What the exercise asks: Please give back only the lines below from the one containing "b with dcdone" to the one containing "def byOwner (s", each repeated word for word, both ends included.

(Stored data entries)
● ● ● ● ● ● ●

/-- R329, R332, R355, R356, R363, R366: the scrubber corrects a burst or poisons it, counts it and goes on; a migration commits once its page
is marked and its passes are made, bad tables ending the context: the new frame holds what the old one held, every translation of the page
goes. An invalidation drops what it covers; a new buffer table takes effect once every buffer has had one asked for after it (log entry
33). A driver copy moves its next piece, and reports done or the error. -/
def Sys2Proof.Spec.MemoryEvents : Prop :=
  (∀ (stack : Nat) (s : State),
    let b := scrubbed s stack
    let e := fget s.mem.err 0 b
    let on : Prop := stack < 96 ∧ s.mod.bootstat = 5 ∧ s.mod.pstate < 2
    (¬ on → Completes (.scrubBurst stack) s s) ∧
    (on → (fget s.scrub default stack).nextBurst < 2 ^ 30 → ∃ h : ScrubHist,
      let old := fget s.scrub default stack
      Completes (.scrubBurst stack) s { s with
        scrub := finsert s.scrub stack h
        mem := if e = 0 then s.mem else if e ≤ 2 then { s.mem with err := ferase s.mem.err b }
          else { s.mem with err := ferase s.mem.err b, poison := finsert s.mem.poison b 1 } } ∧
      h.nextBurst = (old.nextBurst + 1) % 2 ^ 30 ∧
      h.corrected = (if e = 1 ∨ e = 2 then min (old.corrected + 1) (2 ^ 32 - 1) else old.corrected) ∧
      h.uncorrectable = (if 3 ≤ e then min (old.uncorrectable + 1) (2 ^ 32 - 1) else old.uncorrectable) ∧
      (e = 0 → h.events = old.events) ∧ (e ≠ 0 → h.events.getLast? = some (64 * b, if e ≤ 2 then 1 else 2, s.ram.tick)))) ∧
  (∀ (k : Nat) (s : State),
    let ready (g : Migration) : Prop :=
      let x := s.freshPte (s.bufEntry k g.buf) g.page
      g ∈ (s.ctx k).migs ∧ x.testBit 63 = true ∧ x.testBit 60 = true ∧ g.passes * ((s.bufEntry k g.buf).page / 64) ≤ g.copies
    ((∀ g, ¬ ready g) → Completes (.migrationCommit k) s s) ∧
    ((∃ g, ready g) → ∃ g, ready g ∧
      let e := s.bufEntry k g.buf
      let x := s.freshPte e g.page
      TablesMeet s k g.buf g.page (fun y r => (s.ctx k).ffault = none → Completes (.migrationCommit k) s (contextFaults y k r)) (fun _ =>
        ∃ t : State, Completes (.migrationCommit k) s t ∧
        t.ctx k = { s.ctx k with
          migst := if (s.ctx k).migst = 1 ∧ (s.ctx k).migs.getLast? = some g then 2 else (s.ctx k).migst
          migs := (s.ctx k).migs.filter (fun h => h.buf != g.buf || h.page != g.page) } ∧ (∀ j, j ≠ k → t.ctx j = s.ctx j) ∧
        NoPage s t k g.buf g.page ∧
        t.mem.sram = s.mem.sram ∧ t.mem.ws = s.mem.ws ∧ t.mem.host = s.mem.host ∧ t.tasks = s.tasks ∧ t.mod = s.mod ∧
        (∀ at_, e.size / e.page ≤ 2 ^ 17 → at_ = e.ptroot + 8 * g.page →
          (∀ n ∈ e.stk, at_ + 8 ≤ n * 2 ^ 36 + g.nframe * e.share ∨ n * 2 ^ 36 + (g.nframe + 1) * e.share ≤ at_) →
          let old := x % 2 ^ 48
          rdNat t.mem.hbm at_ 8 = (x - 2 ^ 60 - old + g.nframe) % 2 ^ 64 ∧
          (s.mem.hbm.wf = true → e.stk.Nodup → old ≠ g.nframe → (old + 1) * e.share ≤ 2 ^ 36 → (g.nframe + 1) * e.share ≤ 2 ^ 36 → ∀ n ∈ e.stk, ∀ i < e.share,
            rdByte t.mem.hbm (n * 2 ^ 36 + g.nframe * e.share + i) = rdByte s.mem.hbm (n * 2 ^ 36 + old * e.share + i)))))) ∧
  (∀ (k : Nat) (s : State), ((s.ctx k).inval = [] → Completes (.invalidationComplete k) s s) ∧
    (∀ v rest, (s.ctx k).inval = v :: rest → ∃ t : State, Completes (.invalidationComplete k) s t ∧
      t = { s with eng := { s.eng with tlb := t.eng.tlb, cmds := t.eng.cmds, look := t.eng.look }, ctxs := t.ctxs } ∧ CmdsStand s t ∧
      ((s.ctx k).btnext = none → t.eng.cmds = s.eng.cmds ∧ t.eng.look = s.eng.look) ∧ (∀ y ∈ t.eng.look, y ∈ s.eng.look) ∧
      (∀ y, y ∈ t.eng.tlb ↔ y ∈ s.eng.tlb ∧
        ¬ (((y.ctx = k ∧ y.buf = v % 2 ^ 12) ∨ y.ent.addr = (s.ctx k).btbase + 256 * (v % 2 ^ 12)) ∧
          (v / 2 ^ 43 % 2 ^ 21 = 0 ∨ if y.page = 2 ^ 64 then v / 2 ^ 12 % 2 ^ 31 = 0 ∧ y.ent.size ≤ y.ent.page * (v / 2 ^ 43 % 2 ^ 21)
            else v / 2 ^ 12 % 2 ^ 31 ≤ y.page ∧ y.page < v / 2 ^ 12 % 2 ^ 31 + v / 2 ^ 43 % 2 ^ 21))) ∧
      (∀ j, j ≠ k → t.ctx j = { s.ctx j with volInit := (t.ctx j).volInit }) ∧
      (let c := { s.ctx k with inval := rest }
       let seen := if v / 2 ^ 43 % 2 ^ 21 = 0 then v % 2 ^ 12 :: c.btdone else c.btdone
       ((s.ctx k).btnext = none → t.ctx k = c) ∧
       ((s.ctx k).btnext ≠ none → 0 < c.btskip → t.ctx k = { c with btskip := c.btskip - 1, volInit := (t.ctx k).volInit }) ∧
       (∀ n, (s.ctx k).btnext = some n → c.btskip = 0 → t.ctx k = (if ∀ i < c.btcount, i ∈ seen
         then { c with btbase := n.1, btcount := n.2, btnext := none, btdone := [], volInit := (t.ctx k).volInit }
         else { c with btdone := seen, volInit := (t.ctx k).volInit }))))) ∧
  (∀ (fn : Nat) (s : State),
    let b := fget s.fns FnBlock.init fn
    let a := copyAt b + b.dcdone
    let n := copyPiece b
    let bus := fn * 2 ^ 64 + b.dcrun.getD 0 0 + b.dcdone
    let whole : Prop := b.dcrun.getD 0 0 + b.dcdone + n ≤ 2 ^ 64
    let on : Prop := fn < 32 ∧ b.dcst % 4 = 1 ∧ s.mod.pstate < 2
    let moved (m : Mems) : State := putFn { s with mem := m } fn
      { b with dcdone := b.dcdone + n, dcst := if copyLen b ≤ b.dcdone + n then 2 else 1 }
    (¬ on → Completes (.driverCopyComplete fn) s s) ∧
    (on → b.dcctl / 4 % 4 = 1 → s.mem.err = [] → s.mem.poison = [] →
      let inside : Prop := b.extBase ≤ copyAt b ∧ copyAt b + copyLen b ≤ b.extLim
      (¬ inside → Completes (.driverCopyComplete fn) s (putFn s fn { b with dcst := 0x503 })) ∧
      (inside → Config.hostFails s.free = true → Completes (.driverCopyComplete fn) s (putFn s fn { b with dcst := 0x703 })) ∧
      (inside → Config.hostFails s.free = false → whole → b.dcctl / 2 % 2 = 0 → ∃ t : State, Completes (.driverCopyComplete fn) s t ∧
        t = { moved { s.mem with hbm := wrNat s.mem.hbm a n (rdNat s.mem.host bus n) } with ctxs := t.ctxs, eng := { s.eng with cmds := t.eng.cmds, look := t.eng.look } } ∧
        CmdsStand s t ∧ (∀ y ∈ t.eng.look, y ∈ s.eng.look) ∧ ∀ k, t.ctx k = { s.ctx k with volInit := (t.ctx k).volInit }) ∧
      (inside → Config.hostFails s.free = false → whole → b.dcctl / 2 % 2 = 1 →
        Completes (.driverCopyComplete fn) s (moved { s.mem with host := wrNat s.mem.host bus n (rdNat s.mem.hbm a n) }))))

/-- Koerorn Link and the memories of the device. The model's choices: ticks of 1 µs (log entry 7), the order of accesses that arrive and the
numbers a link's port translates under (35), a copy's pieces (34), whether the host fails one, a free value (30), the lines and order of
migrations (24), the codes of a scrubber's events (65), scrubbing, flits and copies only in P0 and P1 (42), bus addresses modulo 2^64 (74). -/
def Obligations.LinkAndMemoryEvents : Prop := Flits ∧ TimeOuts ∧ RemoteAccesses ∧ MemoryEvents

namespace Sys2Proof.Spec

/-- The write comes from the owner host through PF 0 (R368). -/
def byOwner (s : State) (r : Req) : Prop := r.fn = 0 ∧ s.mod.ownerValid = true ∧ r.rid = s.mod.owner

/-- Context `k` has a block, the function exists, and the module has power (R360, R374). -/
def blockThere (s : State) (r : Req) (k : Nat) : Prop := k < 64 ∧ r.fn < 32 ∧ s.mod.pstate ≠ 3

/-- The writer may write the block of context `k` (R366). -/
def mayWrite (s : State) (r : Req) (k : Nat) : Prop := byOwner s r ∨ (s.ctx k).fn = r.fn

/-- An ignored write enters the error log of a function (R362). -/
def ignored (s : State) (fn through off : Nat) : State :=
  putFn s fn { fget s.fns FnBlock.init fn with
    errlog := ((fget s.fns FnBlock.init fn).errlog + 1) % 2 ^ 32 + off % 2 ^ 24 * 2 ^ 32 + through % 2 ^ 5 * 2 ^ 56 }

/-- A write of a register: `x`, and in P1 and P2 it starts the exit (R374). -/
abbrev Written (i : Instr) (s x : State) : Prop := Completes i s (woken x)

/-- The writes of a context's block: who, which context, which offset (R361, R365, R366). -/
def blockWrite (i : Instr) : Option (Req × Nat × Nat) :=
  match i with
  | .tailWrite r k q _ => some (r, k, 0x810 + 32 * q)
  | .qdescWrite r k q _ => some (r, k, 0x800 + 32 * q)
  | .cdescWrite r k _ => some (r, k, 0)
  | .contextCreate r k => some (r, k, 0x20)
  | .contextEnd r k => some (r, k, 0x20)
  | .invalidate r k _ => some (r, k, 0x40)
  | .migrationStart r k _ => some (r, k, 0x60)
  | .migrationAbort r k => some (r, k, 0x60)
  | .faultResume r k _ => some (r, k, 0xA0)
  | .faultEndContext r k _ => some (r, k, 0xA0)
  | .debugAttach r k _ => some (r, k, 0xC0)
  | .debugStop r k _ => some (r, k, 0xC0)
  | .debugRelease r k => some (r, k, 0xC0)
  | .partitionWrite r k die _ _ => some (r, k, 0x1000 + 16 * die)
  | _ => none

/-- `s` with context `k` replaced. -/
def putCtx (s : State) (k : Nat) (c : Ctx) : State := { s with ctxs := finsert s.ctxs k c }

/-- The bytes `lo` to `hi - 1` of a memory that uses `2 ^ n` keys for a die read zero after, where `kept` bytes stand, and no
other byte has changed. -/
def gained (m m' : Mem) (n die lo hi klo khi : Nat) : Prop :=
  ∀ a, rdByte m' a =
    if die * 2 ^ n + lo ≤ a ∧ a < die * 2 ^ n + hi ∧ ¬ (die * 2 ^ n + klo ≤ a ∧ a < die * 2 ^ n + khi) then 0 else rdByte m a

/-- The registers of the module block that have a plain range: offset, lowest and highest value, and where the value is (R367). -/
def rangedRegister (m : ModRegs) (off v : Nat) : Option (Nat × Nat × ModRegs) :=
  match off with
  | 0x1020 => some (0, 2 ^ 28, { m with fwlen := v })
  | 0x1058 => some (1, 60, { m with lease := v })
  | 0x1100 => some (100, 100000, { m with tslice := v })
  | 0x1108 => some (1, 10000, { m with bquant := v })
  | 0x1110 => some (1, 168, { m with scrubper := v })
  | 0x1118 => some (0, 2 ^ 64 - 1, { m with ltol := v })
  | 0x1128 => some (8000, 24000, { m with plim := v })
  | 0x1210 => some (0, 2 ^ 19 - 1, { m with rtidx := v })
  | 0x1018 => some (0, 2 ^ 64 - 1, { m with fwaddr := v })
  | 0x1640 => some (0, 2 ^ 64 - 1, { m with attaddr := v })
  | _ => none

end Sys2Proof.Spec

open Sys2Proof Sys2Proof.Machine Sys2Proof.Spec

● ● ● ● ● ● ●

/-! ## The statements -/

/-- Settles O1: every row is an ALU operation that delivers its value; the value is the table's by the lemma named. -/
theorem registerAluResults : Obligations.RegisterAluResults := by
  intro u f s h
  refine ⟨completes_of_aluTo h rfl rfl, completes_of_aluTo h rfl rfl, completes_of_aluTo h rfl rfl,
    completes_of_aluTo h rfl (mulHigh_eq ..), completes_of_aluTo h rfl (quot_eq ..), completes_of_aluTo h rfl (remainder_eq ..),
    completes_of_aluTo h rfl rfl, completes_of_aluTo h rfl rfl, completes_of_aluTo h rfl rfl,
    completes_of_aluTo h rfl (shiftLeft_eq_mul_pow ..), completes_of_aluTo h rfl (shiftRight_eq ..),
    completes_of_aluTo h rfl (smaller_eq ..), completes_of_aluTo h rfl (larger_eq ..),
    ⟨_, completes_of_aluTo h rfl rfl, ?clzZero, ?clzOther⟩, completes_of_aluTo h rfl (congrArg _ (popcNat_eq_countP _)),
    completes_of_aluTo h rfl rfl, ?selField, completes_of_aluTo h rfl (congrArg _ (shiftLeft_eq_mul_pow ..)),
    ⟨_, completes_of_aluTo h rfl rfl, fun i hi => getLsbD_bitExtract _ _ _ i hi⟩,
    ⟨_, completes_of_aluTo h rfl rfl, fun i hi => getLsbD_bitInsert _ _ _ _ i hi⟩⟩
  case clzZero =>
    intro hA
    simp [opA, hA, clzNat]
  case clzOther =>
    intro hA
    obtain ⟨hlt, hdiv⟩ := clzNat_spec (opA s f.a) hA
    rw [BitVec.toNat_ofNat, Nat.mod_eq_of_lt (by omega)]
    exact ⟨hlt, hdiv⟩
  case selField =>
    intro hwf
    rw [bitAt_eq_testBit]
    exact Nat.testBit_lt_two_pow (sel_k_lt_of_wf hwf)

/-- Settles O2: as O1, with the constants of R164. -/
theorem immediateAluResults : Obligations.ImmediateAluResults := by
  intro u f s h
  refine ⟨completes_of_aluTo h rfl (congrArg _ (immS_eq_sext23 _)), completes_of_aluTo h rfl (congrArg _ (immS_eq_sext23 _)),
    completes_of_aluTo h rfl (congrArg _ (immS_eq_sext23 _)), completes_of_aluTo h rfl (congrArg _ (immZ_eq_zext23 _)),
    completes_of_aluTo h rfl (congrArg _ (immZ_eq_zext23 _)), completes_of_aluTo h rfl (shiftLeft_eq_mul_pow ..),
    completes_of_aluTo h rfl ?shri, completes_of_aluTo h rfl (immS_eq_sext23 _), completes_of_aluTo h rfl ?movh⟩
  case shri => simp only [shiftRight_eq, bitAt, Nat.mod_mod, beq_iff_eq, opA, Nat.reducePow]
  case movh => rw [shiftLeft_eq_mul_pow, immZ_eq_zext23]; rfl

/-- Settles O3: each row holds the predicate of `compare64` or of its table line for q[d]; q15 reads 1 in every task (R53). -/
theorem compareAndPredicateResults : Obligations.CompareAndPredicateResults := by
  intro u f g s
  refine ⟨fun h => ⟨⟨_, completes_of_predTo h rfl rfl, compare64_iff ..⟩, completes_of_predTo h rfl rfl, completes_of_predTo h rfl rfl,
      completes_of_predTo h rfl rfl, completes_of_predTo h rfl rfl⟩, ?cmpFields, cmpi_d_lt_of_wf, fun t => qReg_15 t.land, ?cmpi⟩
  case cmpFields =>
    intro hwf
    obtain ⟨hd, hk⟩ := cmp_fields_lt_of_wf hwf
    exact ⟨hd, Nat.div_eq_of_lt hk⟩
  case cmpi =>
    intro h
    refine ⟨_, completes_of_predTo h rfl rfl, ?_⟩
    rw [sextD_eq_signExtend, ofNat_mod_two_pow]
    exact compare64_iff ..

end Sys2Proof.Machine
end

● ● ● ● ● ● ●

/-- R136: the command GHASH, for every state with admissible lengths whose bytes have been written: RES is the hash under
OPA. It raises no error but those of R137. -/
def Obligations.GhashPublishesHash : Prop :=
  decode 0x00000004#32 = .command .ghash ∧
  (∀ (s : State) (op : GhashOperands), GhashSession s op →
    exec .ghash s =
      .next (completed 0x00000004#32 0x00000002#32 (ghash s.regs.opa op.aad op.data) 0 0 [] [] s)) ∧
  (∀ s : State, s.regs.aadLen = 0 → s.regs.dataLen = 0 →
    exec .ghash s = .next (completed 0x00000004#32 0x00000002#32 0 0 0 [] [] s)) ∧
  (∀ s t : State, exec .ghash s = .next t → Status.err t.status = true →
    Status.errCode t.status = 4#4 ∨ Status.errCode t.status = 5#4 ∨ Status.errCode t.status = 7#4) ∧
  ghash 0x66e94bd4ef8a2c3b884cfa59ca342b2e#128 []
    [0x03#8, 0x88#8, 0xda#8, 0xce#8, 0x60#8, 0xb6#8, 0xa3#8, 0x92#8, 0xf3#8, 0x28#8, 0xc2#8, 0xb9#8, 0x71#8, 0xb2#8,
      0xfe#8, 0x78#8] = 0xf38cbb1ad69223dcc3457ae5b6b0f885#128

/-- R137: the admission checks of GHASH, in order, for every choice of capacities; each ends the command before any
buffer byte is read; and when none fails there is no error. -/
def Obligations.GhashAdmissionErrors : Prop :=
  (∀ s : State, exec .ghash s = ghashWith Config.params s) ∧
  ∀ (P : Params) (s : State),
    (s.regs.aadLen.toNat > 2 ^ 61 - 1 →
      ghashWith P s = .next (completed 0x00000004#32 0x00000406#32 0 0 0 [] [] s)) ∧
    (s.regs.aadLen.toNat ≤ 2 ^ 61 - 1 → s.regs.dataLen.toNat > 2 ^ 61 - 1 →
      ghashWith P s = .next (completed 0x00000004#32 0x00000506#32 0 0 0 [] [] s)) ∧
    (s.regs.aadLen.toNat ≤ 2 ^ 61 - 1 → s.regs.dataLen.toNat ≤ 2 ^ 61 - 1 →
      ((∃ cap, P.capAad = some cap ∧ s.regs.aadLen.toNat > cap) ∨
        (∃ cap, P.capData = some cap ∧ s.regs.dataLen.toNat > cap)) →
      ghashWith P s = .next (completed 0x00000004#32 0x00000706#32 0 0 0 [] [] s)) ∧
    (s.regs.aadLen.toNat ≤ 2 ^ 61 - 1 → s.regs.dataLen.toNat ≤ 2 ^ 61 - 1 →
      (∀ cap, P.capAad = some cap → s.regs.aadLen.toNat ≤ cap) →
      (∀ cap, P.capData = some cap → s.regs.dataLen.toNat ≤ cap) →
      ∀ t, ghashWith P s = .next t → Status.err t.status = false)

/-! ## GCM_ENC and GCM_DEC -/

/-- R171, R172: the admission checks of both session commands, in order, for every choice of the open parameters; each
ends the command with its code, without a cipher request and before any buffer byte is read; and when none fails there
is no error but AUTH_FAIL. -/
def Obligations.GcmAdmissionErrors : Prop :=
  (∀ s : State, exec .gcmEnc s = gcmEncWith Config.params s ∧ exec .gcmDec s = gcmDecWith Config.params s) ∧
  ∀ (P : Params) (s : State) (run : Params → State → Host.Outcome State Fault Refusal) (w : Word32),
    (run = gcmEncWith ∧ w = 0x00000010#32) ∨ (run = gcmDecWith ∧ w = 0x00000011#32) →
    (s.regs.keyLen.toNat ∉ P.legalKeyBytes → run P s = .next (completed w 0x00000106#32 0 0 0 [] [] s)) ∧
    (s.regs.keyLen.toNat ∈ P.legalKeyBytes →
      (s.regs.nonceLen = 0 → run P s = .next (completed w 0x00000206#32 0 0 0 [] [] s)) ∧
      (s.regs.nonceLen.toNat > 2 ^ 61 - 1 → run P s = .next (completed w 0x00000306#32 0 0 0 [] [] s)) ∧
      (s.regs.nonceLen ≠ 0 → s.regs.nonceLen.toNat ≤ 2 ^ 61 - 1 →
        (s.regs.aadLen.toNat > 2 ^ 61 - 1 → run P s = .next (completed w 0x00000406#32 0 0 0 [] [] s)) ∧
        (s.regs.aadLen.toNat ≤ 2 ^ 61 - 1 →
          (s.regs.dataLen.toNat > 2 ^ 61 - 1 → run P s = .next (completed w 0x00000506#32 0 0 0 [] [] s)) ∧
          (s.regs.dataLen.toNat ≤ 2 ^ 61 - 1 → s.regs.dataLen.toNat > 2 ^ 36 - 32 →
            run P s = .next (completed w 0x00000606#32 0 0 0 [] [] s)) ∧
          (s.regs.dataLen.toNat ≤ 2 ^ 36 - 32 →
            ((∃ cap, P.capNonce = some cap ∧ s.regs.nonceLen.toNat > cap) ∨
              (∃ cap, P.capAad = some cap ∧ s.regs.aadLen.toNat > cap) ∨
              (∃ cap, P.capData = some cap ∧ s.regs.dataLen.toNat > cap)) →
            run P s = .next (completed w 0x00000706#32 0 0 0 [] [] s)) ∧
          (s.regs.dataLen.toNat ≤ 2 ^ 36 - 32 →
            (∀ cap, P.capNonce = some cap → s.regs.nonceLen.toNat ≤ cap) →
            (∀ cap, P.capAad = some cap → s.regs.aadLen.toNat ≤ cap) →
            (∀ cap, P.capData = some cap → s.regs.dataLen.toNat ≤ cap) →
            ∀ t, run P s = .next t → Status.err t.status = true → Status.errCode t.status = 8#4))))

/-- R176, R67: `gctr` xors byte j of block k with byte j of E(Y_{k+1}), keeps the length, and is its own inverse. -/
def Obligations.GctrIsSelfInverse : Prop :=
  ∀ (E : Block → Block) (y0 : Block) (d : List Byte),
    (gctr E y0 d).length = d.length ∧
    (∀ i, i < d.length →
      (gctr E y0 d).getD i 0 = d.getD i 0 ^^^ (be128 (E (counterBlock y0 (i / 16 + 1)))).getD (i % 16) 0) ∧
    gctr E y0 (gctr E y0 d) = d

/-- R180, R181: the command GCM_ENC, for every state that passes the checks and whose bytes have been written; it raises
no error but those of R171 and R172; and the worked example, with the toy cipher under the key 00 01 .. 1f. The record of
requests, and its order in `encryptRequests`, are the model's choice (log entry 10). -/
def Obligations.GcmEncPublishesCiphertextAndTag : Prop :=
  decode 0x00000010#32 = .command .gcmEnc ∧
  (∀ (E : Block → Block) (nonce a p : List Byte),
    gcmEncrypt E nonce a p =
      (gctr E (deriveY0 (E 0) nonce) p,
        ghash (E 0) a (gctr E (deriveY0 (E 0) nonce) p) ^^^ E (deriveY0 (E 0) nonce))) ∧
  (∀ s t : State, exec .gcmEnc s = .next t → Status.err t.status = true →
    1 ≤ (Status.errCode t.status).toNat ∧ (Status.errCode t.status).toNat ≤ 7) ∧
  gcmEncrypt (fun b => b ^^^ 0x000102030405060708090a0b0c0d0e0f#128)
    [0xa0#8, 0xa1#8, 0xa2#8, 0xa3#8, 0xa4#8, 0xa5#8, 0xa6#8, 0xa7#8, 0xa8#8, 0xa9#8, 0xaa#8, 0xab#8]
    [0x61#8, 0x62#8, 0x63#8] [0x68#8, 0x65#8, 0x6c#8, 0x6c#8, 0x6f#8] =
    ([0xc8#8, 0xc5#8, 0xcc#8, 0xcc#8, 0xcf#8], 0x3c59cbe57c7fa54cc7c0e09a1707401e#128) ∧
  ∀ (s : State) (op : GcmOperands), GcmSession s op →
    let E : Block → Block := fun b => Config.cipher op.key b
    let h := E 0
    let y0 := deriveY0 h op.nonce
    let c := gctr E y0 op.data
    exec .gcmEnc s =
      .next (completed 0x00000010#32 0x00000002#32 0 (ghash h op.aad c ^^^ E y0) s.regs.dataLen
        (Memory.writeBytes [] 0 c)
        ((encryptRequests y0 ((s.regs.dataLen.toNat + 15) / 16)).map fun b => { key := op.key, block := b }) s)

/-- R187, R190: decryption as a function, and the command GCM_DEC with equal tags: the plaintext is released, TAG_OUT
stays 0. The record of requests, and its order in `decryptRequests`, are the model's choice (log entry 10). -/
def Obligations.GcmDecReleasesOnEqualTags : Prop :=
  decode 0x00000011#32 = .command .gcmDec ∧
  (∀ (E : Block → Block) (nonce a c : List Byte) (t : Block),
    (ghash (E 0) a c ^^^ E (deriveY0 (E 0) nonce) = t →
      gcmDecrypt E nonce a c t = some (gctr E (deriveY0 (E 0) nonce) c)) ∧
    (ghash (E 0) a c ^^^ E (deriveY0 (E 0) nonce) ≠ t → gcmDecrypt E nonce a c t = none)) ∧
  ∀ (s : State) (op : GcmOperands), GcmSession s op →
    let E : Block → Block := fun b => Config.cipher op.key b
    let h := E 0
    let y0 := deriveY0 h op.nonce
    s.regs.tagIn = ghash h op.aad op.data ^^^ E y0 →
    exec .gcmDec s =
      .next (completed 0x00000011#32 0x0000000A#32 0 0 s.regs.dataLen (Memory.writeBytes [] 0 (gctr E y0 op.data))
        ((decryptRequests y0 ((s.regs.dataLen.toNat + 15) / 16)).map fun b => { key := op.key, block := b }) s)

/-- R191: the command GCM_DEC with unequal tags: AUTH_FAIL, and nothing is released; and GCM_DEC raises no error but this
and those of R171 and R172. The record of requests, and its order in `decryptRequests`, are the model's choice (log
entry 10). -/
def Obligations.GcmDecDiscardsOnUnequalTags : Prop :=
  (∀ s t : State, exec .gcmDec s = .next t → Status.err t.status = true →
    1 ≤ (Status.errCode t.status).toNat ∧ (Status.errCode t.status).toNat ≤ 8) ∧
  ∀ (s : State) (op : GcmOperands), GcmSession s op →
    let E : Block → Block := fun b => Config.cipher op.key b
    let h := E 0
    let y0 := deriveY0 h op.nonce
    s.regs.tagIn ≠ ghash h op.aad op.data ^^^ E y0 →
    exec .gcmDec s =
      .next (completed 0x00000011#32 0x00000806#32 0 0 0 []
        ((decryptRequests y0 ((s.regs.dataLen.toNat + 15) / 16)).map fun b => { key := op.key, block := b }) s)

● ● ● ● ● ● ●

Output below:
      { b with dcdone := b.dcdone + n, dcst := if copyLen b ≤ b.dcdone + n then 2 else 1 }
    (¬ on → Completes (.driverCopyComplete fn) s s) ∧
    (on → b.dcctl / 4 % 4 = 1 → s.mem.err = [] → s.mem.poison = [] →
      let inside : Prop := b.extBase ≤ copyAt b ∧ copyAt b + copyLen b ≤ b.extLim
      (¬ inside → Completes (.driverCopyComplete fn) s (putFn s fn { b with dcst := 0x503 })) ∧
      (inside → Config.hostFails s.free = true → Completes (.driverCopyComplete fn) s (putFn s fn { b with dcst := 0x703 })) ∧
      (inside → Config.hostFails s.free = false → whole → b.dcctl / 2 % 2 = 0 → ∃ t : State, Completes (.driverCopyComplete fn) s t ∧
        t = { moved { s.mem with hbm := wrNat s.mem.hbm a n (rdNat s.mem.host bus n) } with ctxs := t.ctxs, eng := { s.eng with cmds := t.eng.cmds, look := t.eng.look } } ∧
        CmdsStand s t ∧ (∀ y ∈ t.eng.look, y ∈ s.eng.look) ∧ ∀ k, t.ctx k = { s.ctx k with volInit := (t.ctx k).volInit }) ∧
      (inside → Config.hostFails s.free = false → whole → b.dcctl / 2 % 2 = 1 →
        Completes (.driverCopyComplete fn) s (moved { s.mem with host := wrNat s.mem.host bus n (rdNat s.mem.hbm a n) }))))

/-- Koerorn Link and the memories of the device. The model's choices: ticks of 1 µs (log entry 7), the order of accesses that arrive and the
numbers a link's port translates under (35), a copy's pieces (34), whether the host fails one, a free value (30), the lines and order of
migrations (24), the codes of a scrubber's events (65), scrubbing, flits and copies only in P0 and P1 (42), bus addresses modulo 2^64 (74). -/
def Obligations.LinkAndMemoryEvents : Prop := Flits ∧ TimeOuts ∧ RemoteAccesses ∧ MemoryEvents

namespace Sys2Proof.Spec

/-- The write comes from the owner host through PF 0 (R368). -/
def byOwner (s : State) (r : Req) : Prop := r.fn = 0 ∧ s.mod.ownerValid = true ∧ r.rid = s.mod.owner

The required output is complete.